The task
Which lines hold the word "index"? Copy each of them from the material.

The data
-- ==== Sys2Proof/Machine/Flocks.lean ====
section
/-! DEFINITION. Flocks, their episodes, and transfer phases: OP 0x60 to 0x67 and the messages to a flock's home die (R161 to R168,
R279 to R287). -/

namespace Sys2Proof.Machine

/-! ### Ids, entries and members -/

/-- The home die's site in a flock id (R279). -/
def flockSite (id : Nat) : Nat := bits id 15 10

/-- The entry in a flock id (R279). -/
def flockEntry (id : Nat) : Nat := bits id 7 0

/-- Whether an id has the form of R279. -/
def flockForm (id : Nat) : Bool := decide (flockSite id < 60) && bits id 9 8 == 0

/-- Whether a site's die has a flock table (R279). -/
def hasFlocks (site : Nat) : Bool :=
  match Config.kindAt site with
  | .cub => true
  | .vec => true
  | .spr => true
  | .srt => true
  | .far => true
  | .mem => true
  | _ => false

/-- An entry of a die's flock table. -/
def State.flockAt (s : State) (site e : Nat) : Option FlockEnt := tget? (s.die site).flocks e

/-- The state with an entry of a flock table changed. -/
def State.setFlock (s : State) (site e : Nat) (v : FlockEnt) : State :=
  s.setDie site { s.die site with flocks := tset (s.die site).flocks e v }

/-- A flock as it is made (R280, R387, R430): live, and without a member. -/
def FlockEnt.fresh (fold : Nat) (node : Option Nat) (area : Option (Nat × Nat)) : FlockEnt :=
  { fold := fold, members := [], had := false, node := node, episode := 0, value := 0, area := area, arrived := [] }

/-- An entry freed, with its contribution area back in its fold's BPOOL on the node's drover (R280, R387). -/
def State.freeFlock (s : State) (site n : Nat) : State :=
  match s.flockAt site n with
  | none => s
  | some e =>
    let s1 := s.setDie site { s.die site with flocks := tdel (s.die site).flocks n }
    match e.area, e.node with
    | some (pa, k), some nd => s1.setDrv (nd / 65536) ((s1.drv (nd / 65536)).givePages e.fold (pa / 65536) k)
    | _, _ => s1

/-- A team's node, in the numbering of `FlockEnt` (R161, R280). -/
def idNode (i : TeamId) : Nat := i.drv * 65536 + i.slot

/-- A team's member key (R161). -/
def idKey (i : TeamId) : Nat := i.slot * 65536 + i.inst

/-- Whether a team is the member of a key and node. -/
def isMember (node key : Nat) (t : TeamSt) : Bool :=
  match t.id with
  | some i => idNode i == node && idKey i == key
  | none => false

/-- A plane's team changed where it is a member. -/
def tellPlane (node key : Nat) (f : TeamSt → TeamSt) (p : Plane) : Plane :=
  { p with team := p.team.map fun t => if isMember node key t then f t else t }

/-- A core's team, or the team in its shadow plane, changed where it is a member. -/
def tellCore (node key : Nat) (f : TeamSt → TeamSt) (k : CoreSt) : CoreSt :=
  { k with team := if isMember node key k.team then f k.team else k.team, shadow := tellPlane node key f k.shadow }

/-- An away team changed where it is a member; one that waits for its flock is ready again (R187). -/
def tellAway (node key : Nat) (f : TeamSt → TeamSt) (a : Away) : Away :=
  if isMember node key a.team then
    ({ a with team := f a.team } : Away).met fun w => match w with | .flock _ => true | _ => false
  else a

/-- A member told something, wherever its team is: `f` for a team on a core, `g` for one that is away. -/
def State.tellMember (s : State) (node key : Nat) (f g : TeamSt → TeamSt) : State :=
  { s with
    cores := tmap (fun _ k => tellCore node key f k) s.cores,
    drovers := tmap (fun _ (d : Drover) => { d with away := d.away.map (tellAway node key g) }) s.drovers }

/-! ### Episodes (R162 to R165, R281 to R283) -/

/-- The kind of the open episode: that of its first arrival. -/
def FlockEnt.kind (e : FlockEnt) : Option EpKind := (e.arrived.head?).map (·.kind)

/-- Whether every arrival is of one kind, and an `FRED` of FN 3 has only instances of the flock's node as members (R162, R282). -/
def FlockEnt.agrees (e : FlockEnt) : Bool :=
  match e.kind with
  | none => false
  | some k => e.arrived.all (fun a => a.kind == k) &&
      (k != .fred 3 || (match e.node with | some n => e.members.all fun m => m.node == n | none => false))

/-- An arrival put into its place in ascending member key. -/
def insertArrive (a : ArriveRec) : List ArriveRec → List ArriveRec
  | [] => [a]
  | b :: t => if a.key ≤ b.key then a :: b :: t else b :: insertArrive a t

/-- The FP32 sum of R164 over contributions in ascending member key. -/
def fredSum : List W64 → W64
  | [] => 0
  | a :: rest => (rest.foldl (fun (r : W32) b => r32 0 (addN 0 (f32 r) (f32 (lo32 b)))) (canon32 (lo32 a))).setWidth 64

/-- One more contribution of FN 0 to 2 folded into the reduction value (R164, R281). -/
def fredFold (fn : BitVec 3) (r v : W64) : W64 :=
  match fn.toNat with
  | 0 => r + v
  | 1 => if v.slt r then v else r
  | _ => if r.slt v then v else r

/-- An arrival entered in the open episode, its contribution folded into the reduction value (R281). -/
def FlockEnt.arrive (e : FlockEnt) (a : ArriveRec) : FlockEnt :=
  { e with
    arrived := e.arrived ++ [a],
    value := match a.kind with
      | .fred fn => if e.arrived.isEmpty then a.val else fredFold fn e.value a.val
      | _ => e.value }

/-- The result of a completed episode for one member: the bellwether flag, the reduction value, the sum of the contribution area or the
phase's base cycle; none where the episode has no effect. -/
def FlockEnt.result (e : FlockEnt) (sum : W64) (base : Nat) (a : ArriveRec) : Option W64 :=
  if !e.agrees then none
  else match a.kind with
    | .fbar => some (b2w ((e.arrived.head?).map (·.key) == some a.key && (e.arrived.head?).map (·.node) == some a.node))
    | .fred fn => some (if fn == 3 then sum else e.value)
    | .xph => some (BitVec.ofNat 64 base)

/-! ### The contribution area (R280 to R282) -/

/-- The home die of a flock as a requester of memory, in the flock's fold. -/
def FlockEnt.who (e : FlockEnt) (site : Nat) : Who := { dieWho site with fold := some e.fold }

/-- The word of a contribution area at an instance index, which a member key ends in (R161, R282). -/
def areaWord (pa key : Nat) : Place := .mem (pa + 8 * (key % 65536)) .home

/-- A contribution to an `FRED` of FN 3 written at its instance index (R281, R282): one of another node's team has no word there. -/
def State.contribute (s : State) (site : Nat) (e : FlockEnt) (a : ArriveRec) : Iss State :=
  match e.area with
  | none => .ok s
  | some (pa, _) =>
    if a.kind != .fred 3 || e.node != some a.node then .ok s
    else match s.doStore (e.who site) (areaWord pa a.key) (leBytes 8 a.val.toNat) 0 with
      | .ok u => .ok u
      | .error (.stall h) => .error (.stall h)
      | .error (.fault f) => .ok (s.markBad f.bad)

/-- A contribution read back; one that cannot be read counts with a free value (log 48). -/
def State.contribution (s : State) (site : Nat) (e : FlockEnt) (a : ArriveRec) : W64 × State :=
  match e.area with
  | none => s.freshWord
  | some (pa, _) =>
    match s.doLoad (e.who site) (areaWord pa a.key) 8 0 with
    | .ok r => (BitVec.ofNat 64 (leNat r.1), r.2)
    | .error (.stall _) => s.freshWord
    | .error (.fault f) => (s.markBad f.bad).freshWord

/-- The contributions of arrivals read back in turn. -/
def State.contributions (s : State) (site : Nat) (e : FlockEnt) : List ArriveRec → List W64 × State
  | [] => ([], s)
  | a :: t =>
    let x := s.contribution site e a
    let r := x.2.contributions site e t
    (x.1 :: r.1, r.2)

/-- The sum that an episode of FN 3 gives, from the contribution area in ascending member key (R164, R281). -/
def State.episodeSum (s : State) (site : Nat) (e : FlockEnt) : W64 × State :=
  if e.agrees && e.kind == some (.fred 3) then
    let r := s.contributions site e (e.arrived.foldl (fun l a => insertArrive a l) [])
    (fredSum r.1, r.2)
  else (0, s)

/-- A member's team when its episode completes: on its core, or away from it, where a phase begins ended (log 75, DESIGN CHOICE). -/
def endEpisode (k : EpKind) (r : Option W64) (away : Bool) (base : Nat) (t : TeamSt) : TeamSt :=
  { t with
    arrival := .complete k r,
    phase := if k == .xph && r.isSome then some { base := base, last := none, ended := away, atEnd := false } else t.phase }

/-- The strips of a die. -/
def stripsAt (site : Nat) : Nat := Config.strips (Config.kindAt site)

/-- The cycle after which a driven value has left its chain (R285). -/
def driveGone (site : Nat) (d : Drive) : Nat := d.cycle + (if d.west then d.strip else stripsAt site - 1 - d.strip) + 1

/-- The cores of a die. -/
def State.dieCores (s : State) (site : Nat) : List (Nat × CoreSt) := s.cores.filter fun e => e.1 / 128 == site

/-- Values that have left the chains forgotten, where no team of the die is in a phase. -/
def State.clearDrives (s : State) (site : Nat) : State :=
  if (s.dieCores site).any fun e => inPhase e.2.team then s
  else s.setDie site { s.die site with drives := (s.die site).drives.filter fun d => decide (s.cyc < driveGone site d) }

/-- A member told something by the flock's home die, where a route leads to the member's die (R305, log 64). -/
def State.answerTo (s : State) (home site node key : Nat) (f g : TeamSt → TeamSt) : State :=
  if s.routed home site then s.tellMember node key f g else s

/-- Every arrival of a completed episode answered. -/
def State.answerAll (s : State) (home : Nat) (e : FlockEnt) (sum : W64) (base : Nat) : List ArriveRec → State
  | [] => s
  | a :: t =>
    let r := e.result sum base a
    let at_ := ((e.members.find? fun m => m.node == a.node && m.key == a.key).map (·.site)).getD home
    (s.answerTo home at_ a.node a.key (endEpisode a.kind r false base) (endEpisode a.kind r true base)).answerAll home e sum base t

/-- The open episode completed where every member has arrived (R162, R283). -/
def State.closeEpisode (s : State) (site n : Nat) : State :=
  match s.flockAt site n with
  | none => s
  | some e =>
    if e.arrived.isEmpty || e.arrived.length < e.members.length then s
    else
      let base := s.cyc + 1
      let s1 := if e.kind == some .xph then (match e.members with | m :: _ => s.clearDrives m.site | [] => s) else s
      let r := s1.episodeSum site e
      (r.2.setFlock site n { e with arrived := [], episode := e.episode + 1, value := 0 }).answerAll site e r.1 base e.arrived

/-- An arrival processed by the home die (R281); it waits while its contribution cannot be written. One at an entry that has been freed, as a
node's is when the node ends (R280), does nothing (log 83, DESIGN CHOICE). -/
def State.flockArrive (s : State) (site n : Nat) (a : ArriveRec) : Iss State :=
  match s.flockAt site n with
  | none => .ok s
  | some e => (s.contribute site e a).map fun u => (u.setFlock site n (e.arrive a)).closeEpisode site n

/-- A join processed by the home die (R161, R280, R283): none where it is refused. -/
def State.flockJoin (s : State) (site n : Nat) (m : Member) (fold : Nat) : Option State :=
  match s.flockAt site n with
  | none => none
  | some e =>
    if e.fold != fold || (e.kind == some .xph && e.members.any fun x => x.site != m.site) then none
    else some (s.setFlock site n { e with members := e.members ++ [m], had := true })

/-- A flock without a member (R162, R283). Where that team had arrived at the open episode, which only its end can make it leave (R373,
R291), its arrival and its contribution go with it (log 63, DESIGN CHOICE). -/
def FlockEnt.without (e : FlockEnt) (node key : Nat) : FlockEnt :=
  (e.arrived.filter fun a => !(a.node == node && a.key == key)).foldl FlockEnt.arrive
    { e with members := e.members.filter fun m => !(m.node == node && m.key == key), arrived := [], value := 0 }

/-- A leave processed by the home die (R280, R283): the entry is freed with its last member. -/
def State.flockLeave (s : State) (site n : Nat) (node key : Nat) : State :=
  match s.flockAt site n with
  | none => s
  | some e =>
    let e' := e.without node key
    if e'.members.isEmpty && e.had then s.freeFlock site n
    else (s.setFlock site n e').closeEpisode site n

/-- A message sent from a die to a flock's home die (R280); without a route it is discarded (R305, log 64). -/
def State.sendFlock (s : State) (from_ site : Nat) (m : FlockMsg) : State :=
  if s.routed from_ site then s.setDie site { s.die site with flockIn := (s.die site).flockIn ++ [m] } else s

Exercise result
/-- The word of a contribution area at an instance index, which a member key ends in (R161, R282). -/
/-- A contribution to an `FRED` of FN 3 written at its instance index (R281, R282): one of another node's team has no word there. -/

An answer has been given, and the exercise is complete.